### Information shown
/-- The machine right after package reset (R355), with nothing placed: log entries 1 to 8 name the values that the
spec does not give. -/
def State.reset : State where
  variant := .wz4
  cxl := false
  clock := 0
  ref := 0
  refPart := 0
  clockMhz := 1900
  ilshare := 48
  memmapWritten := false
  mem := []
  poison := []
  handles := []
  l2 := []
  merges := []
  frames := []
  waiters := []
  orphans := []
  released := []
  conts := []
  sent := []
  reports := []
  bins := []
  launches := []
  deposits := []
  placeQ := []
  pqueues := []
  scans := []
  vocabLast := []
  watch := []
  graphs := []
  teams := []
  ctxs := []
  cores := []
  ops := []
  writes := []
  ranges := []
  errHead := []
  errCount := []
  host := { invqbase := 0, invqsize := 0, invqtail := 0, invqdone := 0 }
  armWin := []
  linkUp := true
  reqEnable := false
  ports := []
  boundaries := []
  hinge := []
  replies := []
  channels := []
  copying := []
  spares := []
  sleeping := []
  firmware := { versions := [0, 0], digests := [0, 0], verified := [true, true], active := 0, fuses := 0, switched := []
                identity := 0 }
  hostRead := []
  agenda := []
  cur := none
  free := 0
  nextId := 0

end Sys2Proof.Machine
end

### Exercise
Transcribe exactly the lines from the one containing "launches := []" through the end of the records, both included, and nothing else.

### The completed task
  launches := []
  deposits := []
  placeQ := []
  pqueues := []
  scans := []
  vocabLast := []
  watch := []
  graphs := []
  teams := []
  ctxs := []
  cores := []
  ops := []
  writes := []
  ranges := []
  errHead := []
  errCount := []
  host := { invqbase := 0, invqsize := 0, invqtail := 0, invqdone := 0 }
  armWin := []
  linkUp := true
  reqEnable := false
  ports := []
  boundaries := []
  hinge := []
  replies := []
  channels := []
  copying := []
  spares := []
  sleeping := []
  firmware := { versions := [0, 0], digests := [0, 0], verified := [true, true], active := 0, fuses := 0, switched := []
                identity := 0 }
  hostRead := []
  agenda := []
  cur := none
  free := 0
  nextId := 0

end Sys2Proof.Machine
end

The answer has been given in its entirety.